Если предстояло, допустим, выехать на место происшествия или произвести особо сложный обыск, где предполагалось наличие хитроумных тайников или каких-нибудь малозаметных, но важных улик по делу, тут Федор Кузьмич непременно брал с собой Откаленко в Виталия, конечно, тоже, но, как казалось последнему, больше из педагогических соображений, ибо острый и неспешный взгляд Откаленко обнаруживал многое такое, что Виталий в бурливой своей поспешности неизменно упускал. И всякий раз при этом Федор Кузьмич ворчливо «намазывал ему это на бутерброд», как выражался Виталий.
Но зато когда предстоял сложный допрос, особенно какого-нибудь молодого парня или девчонки, то Федор Кузьмич всякий раз старался поручить это Лосеву. Ибо по части налаживания неуловимого внутреннего контакта, подбора «ключика» к замкнутой, насторожённой или испуганной чужой душе, все равно, будь то подозреваемый в преступлении или просто свидетель, Виталий находил обычно единственно верный и прямой путь. Цветков, видимо, не только хорошо запомнил происшедшую год назад историю с Васькой Резаным, но и разобрался в той роли, которую сыграл в трудной судьбе этого парня Виталий Лосев.
Словом, друзья были весьма разными, и не одни они замечали это.
Тот день прошёл в обычных делах и хлопотах. И хоть из головы Виталия не выходил утренний разговор со Степаном Краковичем, он все же закончил составление справки по раскрытой, наконец, краже из аптеки, и Цветков без особых придирок подписал её. Затем были встречи, с нужными людьми, в результате которых Лосев получил интересные сведения о Леньке-Быке, который давно уже был на примете, а с недавнего времени пьянствовал с дружками на неизвестно откуда взявшиеся деньги. Федор Кузьмич внимательно выслушал его доклад. И хотя Виталий говорил, как всегда, горячо и увлечённо, временами даже спорил и не соглашался с начальством, Цветков, бросив на него в какой-то момент быстрый взгляд, тем не менее спросил как бы между прочим:
— Ты что, вроде не в себе?
— Да нет, показалось вам, — поспешно возразил Виталий.
— Ну, галстук тогда поправь, — усмехнулся Цветков.
Виталий, заметно смутившись, сердито и небрежно поправил галстук. Потом, уже машинально, снова проверил его. Этого ещё не хватало! Обычно так подсмеивается над ним только Игорь. А тут Федор Кузьмич себе позволяет.
К вечеру настроение испортилось окончательно. Во-первых, Светлана сообщила, что приехали какие-то любимые родственники из Воронежа и она прийти не сможет.

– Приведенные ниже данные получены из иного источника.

theorem keeps_roceReadIn {s t : State} (h : Keeps s t) (a0) (a1) (a2) (a3) : Keeps s (roceReadIn a0 a1 a2 a3 t) := by
  unfold roceReadIn
  iterate 40 try any_goals first
    | with_reducible assumption
    | with_reducible refine keeps_roceRefusal ?_ ..
    | with_reducible refine keeps_readSeg ?_ ..
    | with_reducible refine keeps_latchAll ?_ ..
    | with_reducible refine keeps_refuseRoce ?_ ..
    | with_reducible refine Keeps.each ?_ _ (fun _ _ _ => ?_)
    | with_reducible refine keeps_readReply ?_ ..
    | with_reducible refine keeps_passPsn ?_ ..
    | with_reducible refine keeps_modRoce ?_ ..
    | with_reducible refine Keeps.snd (by with_reducible assumption) ?_
    | (intro _)
    | split
    | dsimp only

theorem keeps_execRoceReadRx {s t u : State} (h : Keeps s t) (a0) (a1) (he : execRoceReadRx a0 a1 t = .next u) : Keeps s u := by
  unfold execRoceReadRx at he
  · injection he with he
    subst he
    iterate 40 try any_goals first
      | with_reducible assumption
      | with_reducible refine keeps_roceIn ?_ _ _ _ _ (fun _ _ _ _ _ => ?_)
      | with_reducible refine keeps_sequenced ?_ _ _ _ _ _ (fun _ _ => ?_) (fun _ _ => ?_)
      | with_reducible refine keeps_roceReadIn ?_ ..
      | with_reducible refine Keeps.snd (by with_reducible assumption) ?_
      | (intro _)
      | split
      | dsimp only

theorem keeps_atomicReply {s t : State} (h : Keeps s t) (a0) (a1) (a2) : Keeps s (atomicReply a0 a1 a2 t) := by
  unfold atomicReply
  iterate 40 try any_goals first
    | with_reducible assumption
    | with_reducible refine keeps_sendRoce ?_ ..
    | with_reducible refine Keeps.snd (by with_reducible assumption) ?_
    | (intro _)
    | split
    | dsimp only

theorem keeps_roceAtomicIn {s t : State} (h : Keeps s t) (a0) (a1) (a2) : Keeps s (roceAtomicIn a0 a1 a2 t) := by
  unfold roceAtomicIn
  iterate 40 try any_goals first
    | with_reducible assumption
    | with_reducible refine keeps_refuseRoce ?_ ..
    | with_reducible refine keeps_roceRefusal ?_ ..
    | with_reducible refine keeps_readSeg ?_ ..
    | with_reducible refine keeps_latchAll ?_ ..
    | with_reducible refine keeps_writeSeg ?_ ..
    | with_reducible refine keeps_atomicReply ?_ ..
    | with_reducible refine keeps_passPsn ?_ ..
    | with_reducible refine keeps_modRoce ?_ ..
    | with_reducible refine Keeps.snd (by with_reducible assumption) ?_
    | (intro _)
    | split
    | dsimp only

theorem keeps_roceAtomicAgain {s t : State} (h : Keeps s t) (a0) (a1) (a2) : Keeps s (roceAtomicAgain a0 a1 a2 t) := by
  unfold roceAtomicAgain
  iterate 40 try any_goals first
    | with_reducible assumption
    | with_reducible refine keeps_atomicReply ?_ ..
    | with_reducible refine Keeps.snd (by with_reducible assumption) ?_
    | (intro _)
    | split
    | dsimp only

theorem keeps_execRoceAtomicRx {s t u : State} (h : Keeps s t) (a0) (a1) (he : execRoceAtomicRx a0 a1 t = .next u) : Keeps s u := by
  unfold execRoceAtomicRx at he
  · injection he with he
    subst he
    iterate 40 try any_goals first
      | with_reducible assumption
      | with_reducible refine keeps_roceIn ?_ _ _ _ _ (fun _ _ _ _ _ => ?_)
      | with_reducible refine keeps_sequenced ?_ _ _ _ _ _ (fun _ _ => ?_) (fun _ _ => ?_)
      | with_reducible refine keeps_roceAtomicIn ?_ ..
      | with_reducible refine keeps_roceAtomicAgain ?_ ..
      | with_reducible refine Keeps.snd (by with_reducible assumption) ?_
      | (intro _)
      | split
      | dsimp only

Во-вторых, исчез Игорь. Его срочно услал куда-то Федор Кузьмич. Игорь успел только перед уходом сунуть Виталию рецепт и попросил получить заказанное лекарство. Конечно, для Димки. Просто ненормальный какой-то отец. Алка все-таки воспитала его на свой лад. Небось парень чихнул один раз, а они уже с ума сходят.
Но и Светлана со своими родственниками, и исчезновение Игоря, и этот рецепт, и ирония Федора Кузьмича — все это накладывалось на главное, на сообщение Краковича, на то непонятное и страшное, что случилось с Женькой Лучининым в далёком, незнакомом Окладинске.
…Когда Виталий, наконец, приехал домой, было уже около девяти, вечера. Из столовой доносились голоса. Виталий сразу заметил Степкин плащ на вешалке — синий аэрофлотский плащ. И кстати, не обнаружил пальто отца. Опять на какой-нибудь конференции. Сколько они вечеров не виделись! Хотя чаще всего где-то пропадает вечером сам Виталий! И не где-то, а со Светкой. Или, конечно, на работе.
Он повесил плащ, машинально поправил перед зеркалом галстук, пригладил волосы и направился в столовую.
Толстый, до синевы выбритый Степан в своём форменном щеголеватом кителе при виде Виталия тяжело поднялся и, улыбаясь, широко раскинул короткие руки.
— Ну-у, сколько лет, чертушка! Сколько лет!..
Мама растроганно наблюдала, как они обнимались. Потом сказала:
— Иди мой руки и садись. Голоден, конечно? — И, обращаясь к Степану, добавила: — Теперь перед сном наестся. Если бы вы знали, как это вредно. Чтобы человек сам своими руками разрушал собственное здоровье. Дикарство какое-то!
— Знаем, Елена Георгиевна. Знаем, — раскатисто подхватил Степан. — Но этому мужику здоровья хватит на двоих.
— Ах, мы всегда так говорим до поры до времени. Да! — спохватилась вдруг Елена Георгиевна. — Знаешь, кто тебе звонил? — она сделала загадочную паузу. — Вера Афанасьевна! Ужасно стыдно, но я её просто не узнала, — и горестно всплеснула руками. — Все насчёт ужасного случая с Женей Лучининым. Мне Стёпа уже рассказал.
— Да, старина, ужасного случая, — хмуро и напористо повторил Степан, снова усаживаясь к столу. — Я тебе сейчас доложу все, что мы узнали. Это так нельзя оставить, черт побери.
— Но сначала иди помой руки, — вмешалась Елена Георгиевна.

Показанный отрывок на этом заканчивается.